The Cider Apple Business
The business idea came from Peter Mitchell of Peter Mitchell F&D Ltd. http://www.mitchell-food-drink.co.uk/ who does consultancy work in the cider industry and runs training courses for cider makers. Peter had noticed that while there were a lot of budding cider makers from London and the home counties, there were no local sources of cider apples. Hence the idea was born to grow cider apples in Surrey for sale to home brewers.
Peter suggested the mix of different types of cider apples which were translated into specific varieties by John Worle, a renowned West Country grower of cider apple trees www.johnworle.co.uk
John suggested a mix of traditional and 21st century cider apple varieties which would give a wide spread of types and harvesting dates.

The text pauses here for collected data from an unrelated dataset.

theorem bytesIf_le (present : Bool) (size : Nat) : bytesIf present size ≤ size := by
  cases present
  · exact Nat.zero_le size
  · exact Nat.le_refl size

theorem length_optBytes {α : Type} {f : α → List Byte} {size : Nat} (fixed : ∀ x, (f x).length = size) (o : Option α) :
    (optBytes f o).length = bytesIf o.isSome size := by
  cases o with
  | none => rfl
  | some x => exact fixed x

theorem length_tickBytes (t : Tick) : (tickBytes t).length = 6 := length_leBytes 6 _

theorem length_minMaxBytes (m : Nat × Nat) : (minMaxBytes m).length = 12 := by
  simp only [minMaxBytes, List.length_append, length_leBytes]

theorem length_definition (d : Definition) : d.bytes.length = 31 := by
  simp only [Definition.bytes, List.length_append, length_leBytes]

theorem length_boundary (b : Boundary) : b.bytes.length = 7 := by
  simp only [Boundary.bytes, List.length_append, length_leBytes, length_tickBytes]

theorem length_window (w : Window) : w.bytes.length = 26 := by
  simp only [Window.bytes, List.length_append, length_leBytes]

theorem length_getBytes (slot : Fin 32) (j : Job) :
    (j.getBytes slot).length = 37 + bytesIf j.subMode.isSome 1 + bytesIf j.definition.isSome 31
      + bytesIf j.settle.isSome 2 + bytesIf j.startBase.isSome 6 + bytesIf j.openTick.isSome 6
      + bytesIf j.next.isSome 7 + bytesIf j.acc.firstEdge.isSome 6 + bytesIf j.acc.lastProgress.isSome 6
      + bytesIf j.acc.minMax.isSome 12 + bytesIf j.acc.pendingStart.isSome 6 + bytesIf j.window.isSome 26
      + (optBytes Record.bytes j.latest).length := by
  delta Job.getBytes
  simp only [List.length_append, length_leBytes, length_optBytes (length_leBytes 2),
    length_optBytes (fun m : ArmedMode => length_leBytes 1 m.toCode), length_optBytes length_tickBytes,
    length_optBytes length_definition, length_optBytes length_boundary, length_optBytes length_window,
    length_optBytes length_minMaxBytes]
  omega

/-- What is left is 37 bytes. -/
theorem length_getBytes_of_absent (subMode : j.subMode = none) (definition : j.definition = none)
    (settle : j.settle = none) (startBase : j.startBase = none) (openTick : j.openTick = none) (next : j.next = none)
    (firstEdge : j.acc.firstEdge = none) (lastProgress : j.acc.lastProgress = none) (min : j.acc.min = none)
    (pendingStart : j.acc.pendingStart = none) (window : j.window = none) (latest : j.latest = none) :
    (j.getBytes slot).length = 37 := by
  have minMax : j.acc.minMax = none := by rw [Accumulators.minMax, min]
  rw [length_getBytes, subMode, definition, settle, startBase, openTick, next, firstEdge, lastProgress, minMax,
    pendingStart, window, latest]
  rfl

/-- A record of a kind that has no total, or of one that has neither min and max nor skipped starts (R86). -/
theorem length_record_le (r : Record) (fields : r.total = none ∨ (r.min = none ∧ r.skipped = none)) :
    r.bytes.length ≤ 56 := by
  have length : r.bytes.length
      = 42 + bytesIf r.minMax.isSome 12 + bytesIf r.total.isSome 6 + bytesIf r.skipped.isSome 2 := by
    simp only [Record.bytes, List.length_append, length_leBytes, length_optBytes (length_leBytes _),
      length_optBytes length_minMaxBytes, length_tickBytes]
  have minMaxBound := bytesIf_le r.minMax.isSome 12
  have totalBound := bytesIf_le r.total.isSome 6
  have skippedBound := bytesIf_le r.skipped.isSome 2
  obtain total | ⟨min, -⟩ := fields
  · have absent : bytesIf r.total.isSome 6 = 0 := by rw [total]; rfl
    omega
  · have absent : bytesIf r.minMax.isSome 12 = 0 := by rw [minMax_isSome_eq, min]; rfl
    omega

theorem length_getBytes_le (fields : ∀ r, j.latest = some r → r.total = none ∨ (r.min = none ∧ r.skipped = none)) :
    (j.getBytes slot).length ≤ 202 := by
  have latest : (optBytes Record.bytes j.latest).length ≤ 56 := by
    cases record : j.latest with
    | none => exact Nat.zero_le 56
    | some r => exact length_record_le r (fields r record)
  have subMode := bytesIf_le j.subMode.isSome 1
  have definition := bytesIf_le j.definition.isSome 31
  have settle := bytesIf_le j.settle.isSome 2
  have startBase := bytesIf_le j.startBase.isSome 6
  have openTick := bytesIf_le j.openTick.isSome 6
  have next := bytesIf_le j.next.isSome 7
  have firstEdge := bytesIf_le j.acc.firstEdge.isSome 6
  have lastProgress := bytesIf_le j.acc.lastProgress.isSome 6
  have minMax := bytesIf_le j.acc.minMax.isSome 12
  have pendingStart := bytesIf_le j.acc.pendingStart.isSome 6
  have window := bytesIf_le j.window.isSome 26
  rw [length_getBytes]
  omega

/-- Settles O32: what JOB_CLEAR leaves, and each field of a JOB_GET reply in its bytes. -/
theorem jobClearAndJobGet : Obligations.JobClearAndJobGet := by
  refine ⟨fun s tag rest slot q => ?_, fun s tag rest slot q => ?_⟩
  · have served : completes .jobClear s (finishRequest ⟨tag, 0x23, leBytes 1 slot.val⟩ (jobClear (leBytes 1 slot.val) s)) :=
      congrArg Host.Outcome.next (serve_of_slot q rfl rfl (fun _ => rfl) jobClear)
    have answer := jobClear_eq s slot
    refine ⟨fun running => completes_of_refusal served q (answer.trans (if_pos running)), fun stopped => ?_⟩
    rw [if_neg (Bool.eq_false_iff.mp stopped), leBytes_jobState] at answer
    refine completes_of_answer served q answer ?_
    rw [State.evaluateAlert_link, State.setJob_link]
  · have served : completes .jobGet s (finishRequest ⟨tag, 0x24, leBytes 1 slot.val⟩ (jobGet (leBytes 1 slot.val) s)) :=
      congrArg Host.Outcome.next (serve_of_slot q rfl rfl (fun _ => rfl) jobGet)
    have answer : jobGet (leBytes 1 slot.val) s = okay s ((s.job slot).getBytes slot) := by
      simp only [jobGet, slotField_one]
    intro j present kindCode selectCode byte ticks reply
    have layout : (s.job slot).getBytes slot = reply := by
      delta Job.getBytes
      rw [leBytes_jobState, presence_eq, optBytes_subMode, optBytes_definition, optBytes_settle,
        optBytes_tick, optBytes_tick, optBytes_boundary, optBytes_tick, optBytes_tick, accumulators_minMax_bytes,
        optBytes_tick, leBytes_alert, optBytes_window, optBytes_record]
      rfl
    rw [layout] at answer
    refine ⟨completes_of_answer served q answer rfl, ?_, fun fields => ?_⟩
    · intro subMode definition settle startBase openTick next firstEdge lastProgress min pendingStart window latest
      exact layout ▸ length_getBytes_of_absent subMode definition settle startBase openTick next firstEdge lastProgress
        min pendingStart window latest
    · exact layout ▸ length_getBytes_le fields

end Sys2Proof.Machine
end

section
/-! PROOF. The step of each kind at an edge of its measurement (sections 4.2 to 4.7): what is counted or measured,
what moves the STALL boundary, what completes the measurement, and what meets the span limit. -/

namespace Sys2Proof.Machine

variable {s t : State} {slot : Fin 32} {d : Definition} {settle : Nat} {e : AcceptedEdge} {rest : List AcceptedEdge}
  {opened last first start tick : Tick} {a : Accumulators}

/-! ## The edges that a kind acts on (R63) -/

theorem actsOn_of_qualifies (channel : e.channel = d.channelA) (admits : d.selectA.admits e.polarity = true) :
    d.actsOn e = true := by
  unfold Definition.actsOn
  split <;> simp [channel, admits]

/-- A step that hands no edge on is the whole of what the job does with the edge. -/
theorem State.processes.steps {u : State} (h : s.processes slot d settle e rest) (acts : d.actsOn e = true)
    (step : (s.unheld slot rest).kindStep slot d e = ⟨u, false⟩) : completes (.edgeSeen slot) s u := by
  have act := (h.act acts).trans step
  have seen := h.1.exec (by rw [act])
  rwa [act] at seen

@[simp] theorem unheld_job (s : State) (slot : Fin 32) (rest : List AcceptedEdge) :
    (s.unheld slot rest).job slot = { s.job slot with held := rest } := State.job_setJob_self ..

theorem unheld_acc (s : State) (slot : Fin 32) (rest : List AcceptedEdge) :
    ((s.unheld slot rest).job slot).acc = (s.job slot).acc := by
  rw [unheld_job]

/-! ## The counting kinds (R69, R82, R84) -/

/-- The accumulators of a TALLY job after an edge (R82). -/
def afterTally (a : Accumulators) (t : Tick) : Accumulators :=
  { a with count := min (a.count + 1) 4294967295, total := a.total + 1, lastProgress := some t }

theorem kindStep_of_freqFixed (kind : d.kind = .freqFixed) :
    (s.unheld slot rest).kindStep slot d e = ⟨s.setJob slot { s.job slot with
      held := rest, acc := { (s.job slot).acc with count := (s.job slot).acc.count + 1 } }, false⟩ := by
  simp only [State.kindStep, kind, unheld_setAcc]
  simp only [State.unheld, State.job_setJob_self]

The improved grassland section
The remainder of the lower (northern) piece of Orchard Rise, about 10 acres (4 ha.) has been put down to an improved clover/rye mixture which produces an impressive amount of fodder which is sold to a neighbouring farmer for his cattle.
The Meadow section
The upper (southern) section is intended to be developed as a traditional, organic chalkland meadow with a view to either selling the hay as such or harvesting seed for sale. The main problem is that the fertility of the soil is still very high which means that tall grass species tend to dominate and crowd out the annual and perennial flower and herb species. I have made some progress by taking off a hay cut every year for the last ten but there is still some way to go.

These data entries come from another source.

/-- 44_cache_control.md R301, 20_memory.md R101, 60_exceptions.md R357: a cache instruction whose address the
protection of the page denies takes trap 0x15 with the address in Trap Argument and does nothing else; that
the tag of the cached line denies it in the same way is the model's inference (L42, L7), R301 naming the
page only. -/
def Obligations.CacheInstructionFaults : Prop :=
  ∀ (s : State) (i : Instr) (wa : WAddr) (k : AccessKind) (d : PageDesc),
    (k = .store ∧ (∃ ra, wa = wordAddress (s.rd ra) 0 ∧ (i = .cdc ra ∨ i = .idc ra ∨ i = .vdc ra))) ∨
      (k = .load ∧ (∃ ra, wa = wordAddress (s.rd ra) 0 ∧
        (i = .fdc ra ∨ i = .udc ra ∨ i = .pdc ra ∨ i = .iic ra ∨ i = .picA ra))) ∨
      (k = .load ∧ ∃ disp, i = .picR disp ∧ wa.toNat = (s.cpu.pc + BitVec.ofInt 30 disp).toNat / 2) →
    s.pageOf (byteOfWord wa) = some d →
    pageDenies d k s.cpu.flagU = true ∨
      (d.message = false ∧ s.tagDenies (pageAddress d (byteOfWord wa)) k s.cpu.flagU = true) →
    FaultsWith i s 0x15 (BitVec.ofNat 32 wa.toNat) []

/-! ### The saved context -/

/-- 10_state.md R57, R59, 60_exceptions.md R352: at the start of a PU's step, while T is set, Status_Save is
the PU's status and the PC_Save Queue its program counters, whatever they held; while T is clear they keep
what they hold; so when a PU clears T, they keep the context of that instruction. -/
def Obligations.SavedContextFollowsTraps : Prop :=
  (∀ s : State,
    let u := s.input.cpu
    let v := s.beginStep.cpu
    (u.flagT = true → v.statusSave = u.sscr ∧ v.qHead = u.pc ∧ v.qTail = u.npc) ∧
    (u.flagT = false → v.statusSave = u.statusSave ∧ v.qHead = u.qHead ∧ v.qTail = u.qTail) ∧
    ({ v with
        statusSave := u.statusSave, qHead := u.qHead, qTail := u.qTail, waitSem := u.waitSem } : PU) = u ∧
    (∀ p, p ≠ s.input.turn → s.beginStep.pu p = s.input.pu p)) ∧
  (∀ s : State, s.beginStep.cpu.flagT = true → s.beginStep.cpu.flagU = false →
    ∃ t, exec (.clrM 11) s.beginStep = .next t ∧ t.cpu.flagT = false ∧
      t.cpu.statusSave = s.beginStep.cpu.sscr ∧ t.cpu.qHead = s.beginStep.cpu.pc ∧
      t.cpu.qTail = s.beginStep.cpu.npc)
end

The second problem is that there are still some viable ragwort seeds in the soil and, at the moment, I am still having to spot spray with Roundup (glyphosate). The numbers are reducing year by year and I will soon be in a position to pull rather than spray.
The Shere Hill Climb
Four years ago, I was approached by the organisers of the Shere Hill Climb http://sherehillclimb.co.uk/ who were looking for a piece of land next to Staple Lane which could be used to park the many hundreds of cars for the spectators and participants in the Hill Climb. They have run this event now for three years using Orchard Rise as their car park and paddock. This fits in well, since the hay\silage crop has been taken before the event starts and so the field is covered in short grass. The ground nesting birds have long fledged.